The system.numCpuClusters() is used here since the CD applies to the entire cluster, i.e. it will be 0 for the first cluster, 1 for the second cluster, etc.

If you don’t set the Domain ID, you will get the following error when trying to run a DVFS-capable simulation as some internal checks catch the default Domain ID:

fatal: fatal condition domain_id == SrcClockDomain::emptyDomainID occurred:
DVFS: Controlled domain system.bigCluster.clk_domain needs to have a properly
assigned ID.

The DVFS Handler

If you specify VDs and CDs and then try to run your simulation, it will most likely run, but you might notice the following warning in the output:

warn: Existing EnergyCtrl, but no enabled DVFSHandler found.

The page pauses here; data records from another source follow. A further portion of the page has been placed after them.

-- ==== Sys2Proof/Certificates/Slice0/Obligations.lean ====
section
/-! DEFINITION. The statements for the provers, family by family. -/

open Sys2Proof Sys2Proof.Machine

/-- For every well-formed instruction, short or long, with every operand, guard, lookahead and prefix the encoding admits,
decode of its encoding is the instruction itself, and the length is all of its units. (R41, R42, R43, R60, R61, R62, R64, R69) -/
def Obligations.DecodeEncode : Prop :=
  ∀ i : Instr, i.wf = true → decode (encode i) = .ok i (encode i).length

/-- Whatever units the decoder is given, an instruction it answers is well formed, and it takes at least one unit and none that
it was not given. (R36, R41, R42, R64) -/
def Obligations.DecodedWellFormed : Prop :=
  ∀ (us : List W32) (i : Instr) (n : Nat), decode us = .ok i n → i.wf = true ∧ 0 < n ∧ n ≤ us.length

/-- The words of a short NOP, a short IADD.32, a long NOP, a long IADD.32, a prefixed FFMA.F32 and EXIT, put together bit by bit
from R41, R42, R43, R60 and the opcode tables, decode to those instructions. (R41, R42, R43, R72, R91, R129) -/
def Obligations.DecodeWords : Prop :=
  let long (i : Instr) (lo hi : W32) : Prop := decode [lo, hi] = .ok i 2
  let x : Args := { g := Guard.always, look := 0, d := .q 0, a := .q 0, b := .q 0, c := .q 0, ar := Arith.plain, mp := .none }
  decode [0x00000E00] = .ok (.nopShort Guard.always) 1 ∧
  -- IADD.32 Q, O2, 5 (the worked example of chapter 3)
  decode [0x71504E04] = .ok (.iadd32S { g := Guard.always, a := .o 2, b := .imm 5, ar := Arith.plain }) 1 ∧
  long (.nop x) 0x00007001 0 ∧
  -- IADD.32 V3, S5, 7: opcode10 0x080
  long (.iadd .w32 { x with d := .v 3, a := .s 5, b := .imm 7 }) 0x80307201 0x00D07C05 ∧
  -- ?!P2 FFMA.RUP.SATF V12, O3, Q1, V40 (the worked example of chapter 3)
  decode [0x000000A2, 0x80C0A521, 0xA8001403] = .ok (.ffma .f32 { g := { pred := 2, neg := true }, look := 0, d := .v 12, a := .o 3, b := .q 1, c := .v 40, ar := { rnd := .rup, sat := .satf, neg := 0 }, mp := .none }) 3 ∧
  -- EXIT
  long (.exit x) 0x00007025 0

/-- Where no watchdog expires and no step of the module is next, and an executor is chosen whose program counter stands in a
block, with no trap of its saved image to take there, and the units there decode to an instruction, the step is exec of that
instruction on the state after one tick of time, with the issuing executor, its addresses and the following position recorded,
the soft errors that the fetch met corrected and the clocks of its messages heard (log 76); what the choice of the executor
keeps for later choices is the model's own (log 2). (R36, R38, R39, R92, R98) -/
def Obligations.StepRunsDecoded : Prop :=
  ∀ (s : State) (e : Ex) (b : Bool) (p : Pos) (blk hdr : W64) (a : Nat) (us : List W32) (i : Instr) (n : Nat),
    s.tick.dueExpiry = none → s.agenda = [] → s.off = false →
    (s.inflight = [] ∨ s.stepsFirst = false) →
    let s0 : State := if s.inflight = [] then s.tick else { s.tick with free := s.free + 1, flushes := 0, issues := s.issues + 1 }
    let s1 : State := ({ s0 with turn := none, free := s0.free + 1 } : State).picked (e, b)
    s0.nextUnit = some (e, b) → s1.posOf e b = some p → s1.resumeTrap? e = none → s1.blockOf e (s1.joinOfEx e) p = .ok blk hdr a →
    s1.fetchItem e (blk.toNat + 4 * Hdr.len hdr) 4 {} a = .ok us → decode us = .ok i n →
    -- the messages of the fetch: the header's, where the block was entered, and the instruction's
    let s2 : State := match p.kind with
      | .inside _ _ => s1.fetchSoft e a (4 * us.length)
      | .entered => (s1.fetchSoft e blk.toNat 8).fetchSoft e a (4 * us.length)
      | .fell _ => (s1.fetchSoft e blk.toNat 8).fetchSoft e a (4 * us.length)
      | .written _ _ => (s1.fetchSoft e blk.toNat 8).fetchSoft e a (4 * us.length)
    step s = exec i { s2.setPos e b { pc := BitVec.ofNat 64 a, kind := .inside blk hdr } with
      cur := { ex := e, slotB := b, pc := BitVec.ofNat 64 a, blk := blk, hdr := hdr, nxt := posAfter blk hdr (a + 4 * n) } }

/-- Where TIME has reached the deadline of a context's watchdog on a die, the machine takes that expiry before all else (that it
precedes whatever that clk brings is log 98); else, where the agenda holds a step, exactly its first; both after one tick of
time. With nothing due and the power off, a step changes nothing. The agenda is the model's own (log 2). (R24, R211, R393) -/
def Obligations.StepTakesAgenda : Prop :=
  (∀ (s : State) (d k : Nat), s.tick.dueExpiry = some (d, k) →
    step s = exec (.watchdogExpiry d k) s.tick ∧ s.tick.expired d k = true) ∧
  (∀ (s : State) (i : Instr) (rest : List Instr), s.tick.dueExpiry = none → s.agenda = i :: rest →
    step s = exec i { s.tick with agenda := rest }) ∧
  (∀ s : State, s.agenda = [] → s.off = true → step s = .next s)

/-- An instruction of an executor that waits for nothing issues once every check of R66 passes: its executor and role may issue
it, its fields stand at levels the form allows, its immediate target is good, and every V[On] operand of a participating lane is
in range; an operand out of range in a helper lane only makes that lane's result 0. (R66, R79, R80, R299, R53, R56) -/
def Obligations.IssueGoes : Prop :=
  ∀ (i : Instr) (s : State) (c : Cx) (sp : Spec) (x : Args),
    s.mkCx = some c → i.spec = some sp → i.fields = some x →
    c.thr.pends = [] → c.thr.resumeTrap = false →
    bobSr c.ex i = false → guardOk c.ex i x.g = true →
    mgtOnlyZero c.ex sp.a x.a = true → mgtOnlyZero c.ex sp.b x.b = true →
    exOk c.ex sp.ex = true → roleOk s c.ex sp.role = true →
    fieldsOk (s.who c.ex) i sp x = true →
    (∀ k tgt, earlyTarget s (c.guarded x.g) i = some (k, tgt) → ∃ h, s.checkTarget c.ex k tgt = .ok h) →
    (∀ l ∈ (c.guarded x.g).parts, laneBad (s.vregs c.ex) ((c.guarded x.g).lane l) sp x = false) →
    let g := c.guarded x.g
    ∃ dead noDst dst, dead &&& ~~~ c.helper = 0 ∧ noDst &&& ~~~ c.helper = 0 ∧
      Issues i s { g with dead := dead, noDst := noDst, quiet := g.any && g.parts.isEmpty, dst := dst, ar := x.ar } x

/-- Lane l of a strand is active for an instruction exactly where it is in the issuing slot's mask and its guard predicate
passes, negated where PN says so; unguarded, every lane of the slot is active, since P7 reads 1. (R55, R56) -/
def Obligations.GuardSelectsLanes : Prop :=
  ∀ (c : Cx) (g : Guard) (h n : Nat), c.ex = .str h n →
    (∀ l, l < 32 → ((c.guarded g).act.getLsbD l = true ↔
      c.mask.getLsbD l = true ∧ xor ((c.lane l).pAt g.pred.toNat) g.neg = true)) ∧
    (c.guarded Guard.always).act = c.mask

/-- Every form whose row of R79 does not mark the issuing executor takes the precise trap WRONG_EXECUTOR, whatever its operands,
and has no other effect. (R79) -/
def Obligations.WrongExecutorTraps : Prop :=
  ∀ (i : Instr) (s : State) (c : Cx) (sp : Spec) (x : Args),
    s.mkCx = some c → i.spec = some sp → i.fields = some x →
    c.thr.resumeTrap = false → (c.ex.scalar = true → x.g = Guard.always) →
    mgtOnlyZero c.ex sp.a x.a = true → mgtOnlyZero c.ex sp.b x.b = true →
    exOk c.ex sp.ex = false →
    Traps i s (c.guarded x.g) { trap := .wrongExecutor }

/-- A strand whose SY.ROLE does not mark a form takes ROLE_VIOLATION at it, with the role and the opcode in the detail words,
and nothing else happens. (R299, R66, R383) -/
def Obligations.RoleTraps : Prop :=
  ∀ (i : Instr) (s : State) (c : Cx) (sp : Spec) (x : Args) (h n : Nat),
    s.mkCx = some c → i.spec = some sp → i.fields = some x → c.ex = .str h n →
    c.thr.resumeTrap = false → mgtOnlyZero c.ex sp.a x.a = true → mgtOnlyZero c.ex sp.b x.b = true →
    exOk c.ex sp.ex = true → roleOk s c.ex sp.role = false →
    Traps i s (c.guarded x.g)
      { trap := .roleViolation, d0 := BitVec.ofNat 64 (s.roleOf c.ex), d1 := BitVec.ofNat 64 (opcodeOf i * 2 ^ 32) }

/-- Taking a trap records on the strand the trap, its detail, its address, its kind and the issuing slot; every register of the
strand, every other strand and panel and all memory stay as they were, and the step that enters it in the parked table follows.
(R10, R385, R388) -/
def Obligations.TrapParksStrand : Prop :=
  ∀ (s : State) (h n : Nat) (t : Strand) (b : Bool) (pc : W64) (f : TrapInfo) (k : TKind), s.strand? h n = some t →
    let u := s.takeTrap (.str h n) b pc f k
    u.strand? h n = some { t with thr := { t.thr with
      wait := .none, waitB := .none, walkFails := [], awaiting := none, points := [],
      park := some { info := f, pc := pc, kind := k, slotB := b, more := if k = .async then t.thr.more else 0 } } } ∧
    u.inflight = s.inflight ++ [.executorPark h n] ∧
    (∃ ps, u = { s with panels := ps, inflight := u.inflight }) ∧
    (∀ j, j ≠ h → u.panel? j = s.panel? j) ∧ (∀ j, j ≠ n → u.strand? h j = s.strand? h j)

/-- With INTRAP 0 a trap on a management core saves the trap's address in SY.MEPC, its cause in SY.MCAUSE and its detail in
SY.MDET, sets INTRAP and continues at SY.MVEC; with INTRAP 1 the core halts, and the double trap is noted for the host. No other
core, no register and no memory changes. (R390, R388, R386) -/
def Obligations.ManagementTrap : Prop :=
  ∀ (s : State) (m : Nat) (b : Bool) (pc : W64) (f : TrapInfo) (k : TKind),
    (∀ j, j ≠ m → (s.takeTrap (.mgt m) b pc f k).mgt j = s.mgt j) ∧
    (∃ ms, s.takeTrap (.mgt m) b pc f k =
      { s with mgts := ms, doubleTraps := if (s.mgt m).intrap then s.doubleTraps ++ [m] else s.doubleTraps }) ∧
    ((s.mgt m).intrap = false →
      let g := (s.takeTrap (.mgt m) b pc f k).mgt m
      g.mepc = pc ∧ g.mcause = causeWord f k false false (if k = .async then (s.mgt m).thr.more else 0) ∧ g.mdet = f.d0 ∧ g.intrap = true ∧ g.pos.pc = (s.mgt m).mvec ∧
        g.thr = { (s.mgt m).thr with points := [] } ∧ g.st = (s.mgt m).st ∧ g.mvec = (s.mgt m).mvec ∧ g.stack = (s.mgt m).stack) ∧
    ((s.mgt m).intrap = true → (s.takeTrap (.mgt m) b pc f k).mgt m = { s.mgt m with st := .halted })

/-- The first asynchronous trap of an executor is recorded whole; a further one adds 1 to MORE, saturating at 255, and keeps the
first trap's code and detail. (R386) -/
def Obligations.AsyncTrapRecorded : Prop :=
  ∀ (s : State) (e : Ex) (u : Thr) (f : TrapInfo), s.thr? e = some u →
    (u.async = none → (s.recordAsync e f).thr? e = some { u with async := some f, more := 0 }) ∧
    (∀ g, u.async = some g → (s.recordAsync e f).thr? e = some { u with more := min (u.more + 1) 255 })

/-- The long and the short IADD, ISUB and IMUL complete with the sum, difference or product of their sources, reduced modulo
2^w; with SATI in force, the exact signed result is clamped to the signed range instead. (R132, R71) -/
def Obligations.IntegerArithmetic : Prop :=
  ∀ (s : State) (c : Cx) (x : Args) (w : Wd) (i : Instr) (op : Int → Int → Int),
    -- the long and the short forms of addition, subtraction and multiplication
    ((∃ y, i = .iadd w y) ∧ op = (· + ·) ∨ (∃ y, i = .isub w y) ∧ op = (· - ·) ∨ (∃ y, i = .imul w y) ∧ op = (· * ·) ∨
      w = .w32 ∧ ((∃ y, i = .iadd32S y) ∧ op = (· + ·) ∨ (∃ y, i = .isub32S y) ∧ op = (· - ·) ∨ (∃ y, i = .imul32S y) ∧ op = (· * ·)) ∨
      w = .w64 ∧ (∃ y, i = .iadd64S y) ∧ op = (· + ·)) →
    Issues i s c x →
    ∃ v, Gives i s c x w v ∧
      (x.ar.sat ≠ .sati → ∀ l, (v l : Int) = op (c.src w x.a l) (c.src w x.b l) % 2 ^ w.n) ∧
      (x.ar.sat = .sati → ∀ l, v l < 2 ^ w.n ∧ Word.toSigned w.n (v l) =
        min (max (op (Word.toSigned w.n (c.src w x.a l)) (Word.toSigned w.n (c.src w x.b l))) (-(2 ^ (w.n - 1)))) (2 ^ (w.n - 1) - 1))

/-- IMULH completes with the high w bits of the exact product of its sources by their type; IMAD with the product plus the
addend, wrapped once or under SATI clamped once; IABS with the magnitude of its signed source, which for the most negative value
wraps to itself or is clamped. (R132) -/
def Obligations.IntegerWideArithmetic : Prop :=
  ∀ (s : State) (c : Cx) (x y : Args) (w : Wd) (t : ITy),
    (Issues (.imulh t y) s c x → ∃ v, Gives (.imulh t y) s c x t.wd v ∧
      ∀ l, (v l : Int) = intVal t (c.src t.wd x.a l) * intVal t (c.src t.wd x.b l) / 2 ^ t.wd.n % 2 ^ t.wd.n) ∧
    (Issues (.imad w y) s c x → x.ar.sat ≠ .sati → ∃ v, Gives (.imad w y) s c x w v ∧
      ∀ l, v l = (c.src w x.a l * c.src w x.b l + c.src w x.c l) % 2 ^ w.n) ∧
    (Issues (.imad w y) s c x → x.ar.sat = .sati → ∃ v, Gives (.imad w y) s c x w v ∧
      ∀ l, v l < 2 ^ w.n ∧ Word.toSigned w.n (v l) = min (max (Word.toSigned w.n (c.src w x.a l) *
        Word.toSigned w.n (c.src w x.b l) + Word.toSigned w.n (c.src w x.c l)) (-(2 ^ (w.n - 1)))) (2 ^ (w.n - 1) - 1)) ∧
    (Issues (.iabs w y) s c x → ∃ v, Gives (.iabs w y) s c x w v ∧
      ∀ l, v l = if x.ar.sat = .sati then min (Word.toSigned w.n (c.src w x.a l)).natAbs (2 ^ (w.n - 1) - 1)
        else (Word.toSigned w.n (c.src w x.a l)).natAbs)

/-- The long and the short IMIN and IMAX complete with one of their two sources unchanged, the one whose signed or unsigned
value is the smaller, or the larger. (R132, R71) -/
def Obligations.IntegerMinMax : Prop :=
  ∀ (s : State) (c : Cx) (x : Args) (t : ITy) (i : Instr) (mx : Bool),
    ((∃ y, i = .imin t y) ∧ mx = false ∨ (∃ y, i = .imax t y) ∧ mx = true ∨
      t = .s32 ∧ ((∃ y, i = .iminS32S y) ∧ mx = false ∨ (∃ y, i = .imaxS32S y) ∧ mx = true)) →
    Issues i s c x →
    ∃ v, Gives i s c x t.wd v ∧ ∀ l, (v l = c.src t.wd x.a l ∨ v l = c.src t.wd x.b l) ∧
      intVal t (v l) = if mx then max (intVal t (c.src t.wd x.a l)) (intVal t (c.src t.wd x.b l))
        else min (intVal t (c.src t.wd x.a l)) (intVal t (c.src t.wd x.b l))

The VDs and CDs have been added, but there is no DVFSHandler which the system can interface with to adjust the values. The simplest way to fix this is to add another command-line flag, in the configs/example/arm/fs_bigLITTLE.py file.

As in the VD and CD examples, locate the addOptions function and append the following code to it:

def addOptions(parser):
    [...]
    parser.add_argument("--dvfs", action="store_true",
                        help="Enable the DVFS Handler.")
    return parser

Then, locate the build function and append this code to it:

def build(options):
    [...]
    if options.dvfs:
        system.dvfs_handler.domains = [system.bigCluster.clk_domain,
                                       system.littleCluster.clk_domain]
        system.dvfs_handler.enable = options.dvfs

    return root

With this in place, you should now be able to run a DVFS-capable simulation by using the --dvfs flag when invoking the simulation, with the option to specify the voltage and frequency operating points of both the big and the LITTLE cluster as necessary.